The American Scholar

Bronzes for the Ages

NEW YORK CITY’S FRICK Collection famously gathers beautiful artworks in a range of sizes, from monumental wall paintings to smaller works such as Limoges enamels, medals, and miniature statues, the kinds of objects that were crafted to be held as well as seen. This tiny, intimate scale was the one at which the Florentine sculptor Bertoldo di Giovanni (c. 1440–1491) excelled. Virtually unknown today except to specialists, he was eclipsed in his own lifetime by more epic figures like his teacher Donatello, his contemporary Andrea del Verrocchio, and above all by a young man who haunted the Medici family gardens where Bertoldo served as caretaker: Michelangelo Buonarroti. Bertoldo, in other words, spent his days among some of the great masters of the Italian Renaissance, in the Florence of Lorenzo de’ Medici.

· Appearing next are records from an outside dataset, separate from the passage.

-- ==== Sys2Proof/Machine/Overrun.lean ====
section
/-!
DEFINITION. The budget monitor's overruns with their actions (R49 to R52), and the ECC scrubbers (R103 to R105).
-/

namespace Sys2Proof.Machine

/-! ### Overruns -/

/-- An overrun of the entry that an agent executes; on a core past its budget that came first (R49). A CAN slot's frame
that has not started is withdrawn, and counts its overrun as it is. -/
def State.overrunRunning (s : State) (a cause : Nat) (r : Running) : State :=
  if 17 ≤ a ∧ a < 25 then
    (s.canSlotOver (a - 17) r).finishEntry a r.index
  else if a < 8 then
    let cause := if overBudget r (s.core a).cyc then 0 else cause
    (s.countOverrun a cause r).abortCore a r (s.isSet F.SCH_STATUS_DEGRADED_CLK) (overrunCycle cause r.entry)
  else (s.countOverrun a cause r).finishEntry a r.index

/-- The next entry of an agent's table, not begun. -/
def State.nextEntry (s : State) (a : Nat) : Option Running := s.scheduled a (s.agent a).done

/-- An overrun of an entry whose whole work is one command: a loop group is left uncomputed, a retain commit abandoned
before the bank switch, a self-test counts as not completed. -/
def State.overrunNext (s : State) (a cause : Nat) (r : Running) : State :=
  match r.entry.kind with
  | .loopGrp =>
    match s.pat.active with
    | some p =>
      if s.entryMayRun && !s.passive then
        let s := s.countOverrun a cause r
        (if cause = 2 then s.grpNotComputed p (s.grpDue p r.entry.object) else s.grpCut p r.entry).passEntry a r.index
      else s
    | none => s
  | .retainCommit => if s.entryMayRun then (s.countOverrun a cause r).abandonCommit r else s
  | .selftest => if s.entryMayRun then (s.countOverrun a cause r).passEntry a r.index else s
  | _ => s

/-- An overrun that the budget monitor declares on an agent. -/
def State.overrun (s : State) (a cause : Nat) : State :=
  match (s.agent a).running with
  | some r => s.overrunRunning a cause r
  | none =>
    match s.nextEntry a with
    | some r => s.overrunNext a cause r
    | none => s

/-- BUDGET_EXCEEDED: CAUSE 0, of an entry that has a budget: agents 0 to 16 (Table 2.4); of a stitch code entry when
its cycles have passed the budget (R49). -/
def execBudgetExceeded (agent : Nat) (s : State) : Result :=
  onUnit (agent < 29) (
    if agent < 8 && ((s.agent agent).running.any (fun r => !(overBudget r (s.core agent).cyc))) then s
    else if agent ≤ 15 ∨ (agent = 16 ∧ (s.agent 16).running.isNone) then s.overrun agent 0 else s)

/-- END_TICK_OVERRUN: CAUSE 1, at the END tick of the entry. -/
def execEndTickOverrun (agent : Nat) (s : State) : Result :=
  onUnit (agent < 29) (
    let s := match (s.agent agent).running with
      | some r => s.atTick r.entry.finish
      | none => s
    if agent = 16 ∧ (s.agent 16).running.isSome then s else s.overrun agent 1)

/-! ### Scrubbers -/

/-- The scrubber reads word i: a correctable word is written back, an uncorrectable one is reported. What
the scrubber itself repairs is neither counted nor raised, the model's choice (log 116). -/
def State.scrubWord (s : State) (array i : Nat) : State :=
  match s.mark array i with
  | .clean => s
  | .correctable _ => s.setMark array i .clean
  | .uncorrectable _ => s.eccUncorrectable array i 0

/-- The next word of an array's sweep; after the last one the sweep is complete and reported. -/
def State.sweepWord (s : State) (array : Nat) : State :=
  let i := Store.get (fun _ => 0) s.ecc.sweep array
  let s := s.scrubWord array i
  let next := if eccWords array ≤ i + 1 then 0 else i + 1
  let s := { s with ecc := { s.ecc with sweep := Store.set (fun _ => 0) s.ecc.sweep array next } }
  if next = 0 then s.incWrap (F.APC_ECC_ARRAY_SWEEPS array) else s

/-- The scrubbers run while the module runs outside WATCH (R394). -/
def State.scrubbing (s : State) : Bool := s.station != .off && !s.rst.held && s.station != .watch

/-- SCRUB_STEP: the repair queue comes before the sweep. -/
def execScrubStep (array : Nat) (s : State) : Result :=
  onUnit (array < 46) (
    if !s.scrubbing then s else
    match Store.get (fun _ => []) s.ecc.repair array with
    | i :: rest =>
      { s with ecc := { s.ecc with repair := Store.set (fun _ => []) s.ecc.repair array rest } }.scrubWord array i
    | [] => s.sweepWord array)

/-- SCRUB_LATE: no complete sweep within 1 s; class A is module-wide (R251). -/
def execScrubLate (array : Nat) (s : State) : Result :=
  onUnit (array < 46) (
    if !s.scrubbing then s
    else if s.eccClassA array then (s.raiseCls Ev.SCRUB_LATE srcMonitor 1 [array]).moduleWide .scrubLate
    else s.raiseCls Ev.SCRUB_LATE srcMonitor 2 [array])

end Sys2Proof.Machine
end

The Frick, which owns one of Bertoldo’s bronze miniatures, a Shield Bearer, has now dedicated an entire exhibition, the first of its kind, to an artist who richly rewards a closer look. With quiet insistence, Bertoldo’s beguiling little masterpieces invite us to feel our way back into the texture of life in 15th-century Florence, with its bustling commerce, its vicious feuds, and the gossamer dreams its residents spun of worlds beyond their Tuscan cityscape and their daily pursuit of money.

Bertoldo cast those dreams in metal, carved them in wood, and modeled them in clay and stucco, producing Arcadian visions of a member of il Magnifico’s extensive household.